First step is to process data into vectordb, so that we can create a retirever to load the data.

### Load the data
There are many loaders being supported in langchain. I choose PDF loader here.

In [6]:
from langchain.document_loaders import PyMuPDFLoader
path="道路交通安全規則.pdf"
loader = PyMuPDFLoader(path)
pdf_data = loader.load()

# Use the RecursiveCharacterTextSplitter to split the text into chunks
from langchain.text_splitter import RecursiveCharacterTextSplitter
text_splitter = RecursiveCharacterTextSplitter(chunk_size=100, chunk_overlap=5)
all_splits = text_splitter.split_documents(pdf_data)

### Embedding Model

There are many embedding models, I choose two embedding models to conduct the experiment:
- `text-embedding-3-small`: Charged
- `all-MiniLM-L6-v2`: Free

In [7]:
embedding_name = "text-embedding-3-small"

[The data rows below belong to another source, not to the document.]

/-- P_STOP, DRAIN_END, LOAD_COMPLETE, P_SW, OLD_WEAVE_DONE and P_RESUME carry a weave command to its end and rotate the banks
once. (R258, R481, R483, R487, R489) -/
def Obligations.SwapsReachTheirPositionsAndRotateTheBanks : Prop :=
  ∀ (s : State) (c : WvCmd), s.m.adapt.run = none → s.m.sec.switching = none → s.m.wv.cmd = some c →
    let rotated := fun m' : Mach => m'.banks = { (if c.op = 3 then s.m.banks.activated else s.m.banks.rolledBack) with
      seq := s.m.banks.seq + 1, ok := true }
    (c.phase = .waitStop → s.m.reached c.p1 = true →
      Gives .pStop s (({ s.m with wv := { s.m.wv with cmd := some { c with phase := .draining } } } : Mach).putBit rGlbWvStat 29 false))
    ∧ (c.phase = .draining → s.m.drained c.p1 = true → Completes .drainEnd s fun m' =>
      (c.op = 5 → m'.wv.cmd = none ∧ m'.wv.drain = none ∧ m'.prep.recipe = none)
        ∧ (c.op ≠ 5 → m'.wv.cmd = some { c with phase := .loading, t0 := s.m.tb1 } ∧ m'.prep.recipe = s.m.prep.recipe)
        ∧ m'.flash = s.m.flash)
    ∧ (∀ b, c.new = some b → c.phase = .loading → b.sound = true → c.drain = false →
      (s.m.wv.running = [] → c.op = 2 → Completes .loadComplete s fun m' =>
        m'.wv.cmd = none ∧ (∃ v, m'.wv.running = [v] ∧ v.digest = b.digest ∧ v.img = b.img ∧ v.started = s.m.startsNow)
          ∧ m'.flash = s.m.flash ∧ m'.rbits rGlbWvStat 23 16 = 0)
      ∧ (s.m.wv.running = [] → c.op = 3 ∨ c.op = 4 → Completes .loadComplete s fun m' =>
        m'.wv.cmd = none ∧ rotated m' ∧ ∃ v, m'.wv.running = [v] ∧ v.digest = b.digest)
      ∧ (s.m.wv.running ≠ [] → Completes .loadComplete s fun m' =>
        (∃ v, m'.wv.running = s.m.wv.running ++ [v] ∧ v.digest = b.digest ∧ v.recipe = c.recipe
            ∧ v.since = if s.m.reached c.p1 then none else some c.p1)
          ∧ m'.wv.cmd = some { c with phase := .loaded, late := s.m.reached c.p1 } ∧ m'.flash = s.m.flash))
    ∧ (∀ b, c.new = some b → c.phase = .loading → b.sound = true → c.drain = true → Completes .loadComplete s fun m' =>
      (∃ v, m'.wv.running = s.m.wv.running ++ [v] ∧ v.digest = b.digest) ∧ (∃ d, m'.wv.cmd = some d ∧ d.phase = .loaded)
        ∧ m'.flash = s.m.flash)
    ∧ (∀ v p, s.m.wv.running.getLast? = some v → v.since = some p → 2 ≤ s.m.wv.running.length → c.drain = false → c.phase = .loaded →
      s.m.reached p = true → Completes .pSw s fun m' =>
        rotated m' ∧ m'.reg rGlbSwapPos = p ∧ m'.wv.running = s.m.wv.running ∧ m'.wv.cmd = some { c with phase := .overlap }
          ∧ (∀ r, v.recipe = some r → m'.prep.recipe = some r ∧ m'.prep.serial = v.serial))
    ∧ (∀ old v rest, s.m.wv.running = old :: v :: rest → c.phase = .overlap →
      (∀ x ∈ s.m.prep.outstanding, x.weave ≠ old.serial) → (∀ k ∈ s.m.prep.markers, 0 ≤ diff32 k.pos (v.since.getD 0)) →
      Completes .oldWeaveDone s fun m' =>
        m'.wv.running = s.m.wv.running.filter (fun x => x.serial != old.serial) ∧ m'.wv.cmd = none ∧ m'.flash = s.m.flash
          ∧ m'.rbits rGlbWvStat 23 16 = 0)
    ∧ (∀ v b, s.m.wv.running.getLast? = some v → c.new = some b → c.drain = true → c.phase = .loaded → s.m.reached c.p2 = true →
      Completes .pResume s fun m' =>
        rotated m' ∧ m'.reg rGlbSwapPos = c.p2 ∧ m'.wv.cmd = none ∧ m'.wv.running = s.m.wv.running
          ∧ (∀ r, v.recipe = some r → m'.prep.recipe = some r ∧ m'.prep.serial = v.serial))

/-- RUN, SELECT, COMMIT, DISCARD, EXPORT, CLEAR, STATUS and LABEL act on versions and labels and answer. (R253, R254, R256,
R257, R265, R267, R270, R272, R273, R274) -/
def Obligations.AdaptationCommandsAnswer : Prop :=
  ∀ (s : State) (q : Nat) (a : AdaptSec) (ent : Slot),
    let e := slotBytes ent
    let m := s.m.qTake q
    let tag := fieldAt e 2 2
    let v := fieldAt e 4 4
    (s.m.AdaptTakes q a ent 1 [(8, 12)] 3 → s.m.runBusy = false → s.m.adapt.labelCount ≠ 0 →
      s.m.adapt.slots.any Option.isNone = true → Completes (.adaptRun ent) s fun m' =>
        m' = m.beginRun true e tag m.nextVersion
          ∧ ∃ r, m'.adapt.run = some r ∧ r.isRun = true ∧ r.phase = .waitStop ∧ r.version = s.m.nextVersion ∧ r.status = 0)
    ∧ (s.m.AdaptTakes q a ent 2 [(4, 12)] 0 → s.m.runBusy = false → (m.version a v).isSome = true → Completes (.adaptSelect ent) s fun m' =>
      m' = m.beginRun false e tag v ∧ ∃ r, m'.adapt.run = some r ∧ r.isRun = false ∧ r.phase = .waitStop ∧ r.version = v)
    ∧ (∀ x, s.m.AdaptTakes q a ent 3 [(4, 4)] 0 → m.version a v = some x →
      let commits := fun (m : Mach) h => (m.commitBanks fun c =>
        { c with active := c.active.map fun k => { k with head := h } }).adaptAbout 3 tag x
      (v = 0 → Gives (.adaptCommit ent) s (commits m none))
      ∧ (v ≠ 0 → s.m.sec.sdev = none → Gives (.adaptCommit ent) s (m.adaptRefuse 3 0xA tag v))
      ∧ ∀ sd, v ≠ 0 → s.m.sec.sdev = some sd →
        let iv := leBytes 12 (Config.drbg m.freeCtr).toNat
        let c := gcmSeal (BitVec.ofNat 256 (leNat (kSeal sd m.adapt.weave))) iv [] x.bytes
        Gives (.adaptCommit ent) s (commits { m with freeCtr := m.freeCtr + 1 } (some { iv := iv, ct := c.1, tag := c.2 })))
    ∧ (∀ x, s.m.AdaptTakes q a ent 4 [(4, 4)] 0 → v ≠ s.m.adapt.active → (∀ r, s.m.adapt.run = some r → v ≠ r.parent ∧ v ≠ r.version) →
      s.m.adapt.slotOf v = some x → Gives (.adaptDiscard ent) s (({ m with adapt := { m.adapt with
        slots := s.m.adapt.slots.map fun s => match s with
          | some y => if y.num = v then none else some y
          | none => none } } : Mach).adaptAbout 4 tag x))
    ∧ (∀ x c ctx sd, s.m.AdaptTakes q a ent 5 [(4, 4)] 0 → m.version a v = some x → s.m.sec.resident = some c → s.m.ctx c = some ctx →
      s.m.sec.sdev = some sd → Completes (.adaptExport ent) s fun m' =>
        ∃ key id ivs, ∃ m1 : Mach,
          m1 = { m with freeCtr := m1.freeCtr }
          ∧ let y := m1.makeBlob 2 (zeros 32) (bytes32 m.adapt.weave) (pkOf (slice ctx.owner 64 64)) (bytes32 key) 0 c
              (alk sd (m.sec.m 0) m.sec.svn)
            m' = ({ y.2 with adapt := { m.adapt with exported := y.1 ++ packHead key id m.adapt.weave ivs a x } } : Mach).adaptAbout 5 tag x)
    ∧ (s.m.AdaptTakes q a ent 6 [] 0 → Gives (.adaptClear ent) s (if s.m.adapt.run.isSome
      then { m with adapt := { m.adapt with waitingClear := m.adapt.waitingClear ++ [BitVec.ofNat 16 tag] } }
      else ({ m with adapt := { m.adapt with labels := [] } } : Mach).adaptRefuse 6 0 tag 0))
    ∧ (s.m.AdaptTakes q a ent 7 [] 0 → Gives (.adaptStatus ent) s (m.adaptReply
      { op := 7, status := 0, tag := tag, version := m.adapt.active, parent := (m.activeVersion a).parent, nlab := m.adapt.labelCount,
        wdigest := some (m.activeVersion a).wdigest,
        w32 := (m.adapt.slots.mapIdx fun i s => if s.isSome then 2 ^ i else 0).foldl (· + ·) 0
          + (m.bootVersion.map fun b => b.num).getD 0 * 2 ^ 32 }))
    ∧ ∀ (lab : BitVec 128) (k : Nat), ((List.range 8192).find? fun k => s.m.qReady k 7) = some k → s.m.fabricHeld = false →
      let b := leBytes 16 lab.toNat
      let h := (s.m.qTake k).handleLabel b
      Gives (.adaptLabel lab) s (h.2.2.qReply k (b.take 6 ++ leBytes 1 h.1 ++ [0#8] ++ leBytes 4 h.2.2.adapt.labelCount ++ leBytes 4 h.2.1))

/-- A label record is stored, replaced, removed or refused by the first rule that applies. (R253, R254, R255) -/
def Obligations.LabelStoreTakesRecords : Prop :=
  ∀ (m : Mach) (a : AdaptSec) (b : List Byte), m.section = some a →
    let idx := fieldAt b 0 6
    let cls := fieldAt b 6 1
    let weight := fieldAt b 8 2
    let new : LabelPos := { idx := BitVec.ofNat 48 idx, cls := BitVec.ofNat 8 cls, weight := BitVec.ofNat 16 weight }
    let found := m.adapt.labels.findIdx? fun l => match l with
      | some x => x.idx.toNat == idx
      | none => false
    let entry := m.storeBytes (m.featAddr a idx) (64 * a.fsz)
    let bad := (∃ x ∈ slice b 7 1 ++ slice b 10 6, x ≠ 0) ∨ a.ncls ≤ cls
    let h := m.handleLabel b
    (bad → h = (5, 0xFFFFFFFF, m))
    ∧ (¬bad → weight = 0 →
      (∀ k, found = some k → h = (2, k, { m with adapt := { m.adapt with labels := setNth m.adapt.labels k none } }))
      ∧ (found = none → h = (2, 0xFFFFFFFF, m)))
    ∧ (¬bad → weight ≠ 0 → ∀ k, found = some k → h.1 = 1 ∧ h.2.1 = k ∧ h.2.2.adapt.labels = setNth m.adapt.labels k (some new)
      ∧ h.2.2 = ({ m with adapt := h.2.2.adapt } : Mach).setStore (m.labAddr a k + 8) (labelTail cls weight))
    ∧ (¬bad → weight ≠ 0 → found = none →
      (fieldAt entry 0 6 ≠ idx → h = (3, 0xFFFFFFFF, m))
      ∧ (fieldAt entry 0 6 = idx → fieldAt entry 6 2 % 16 ≠ 0 → h = (4, 0xFFFFFFFF, m))
      ∧ (fieldAt entry 0 6 = idx → fieldAt entry 6 2 % 16 = 0 → a.nmax ≤ m.adapt.labels.length → h = (6, 0xFFFFFFFF, m))
      ∧ (fieldAt entry 0 6 = idx → fieldAt entry 6 2 % 16 = 0 → m.adapt.labels.length < a.nmax →
        h.1 = 0 ∧ h.2.1 = m.adapt.labels.length ∧ h.2.2.adapt.labels = m.adapt.labels ++ [some new]
          ∧ h.2.2 = ({ m with adapt := h.2.2.adapt } : Mach).setStore (m.labAddr a m.adapt.labels.length)
            (entry.take 8 ++ labelTail cls weight ++ entry.drop 64)))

if embedding_name == "text-embedding-3-small":
    from key import API_KEY
    from langchain.embeddings import OpenAIEmbeddings
    import os
    os.environ["OPENAI_API_KEY"] = API_KEY
    embedding_openai = OpenAIEmbeddings(model="text-embedding-3-small")
elif embedding_name == "all-MiniLM-L6-v2":
    from langchain.embeddings import HuggingFaceEmbeddings
    model_name = "sentence-transformers/all-MiniLM-L6-v2"
    model_kwargs = {'device': 'cpu'}
    embedding = HuggingFaceEmbeddings(model_name=model_name,
                                    model_kwargs=model_kwargs)
else:
    raise NotImplementedError

### Create the vector database

In [8]:
from langchain.vectorstores import Chroma
persist_directory = 'db'
vectordb = Chroma.from_documents(documents=all_splits, embedding=embedding, persist_directory=persist_directory)

## Language Model
Here we use the api service provided by `llamafactory-cli` to hold our LLM.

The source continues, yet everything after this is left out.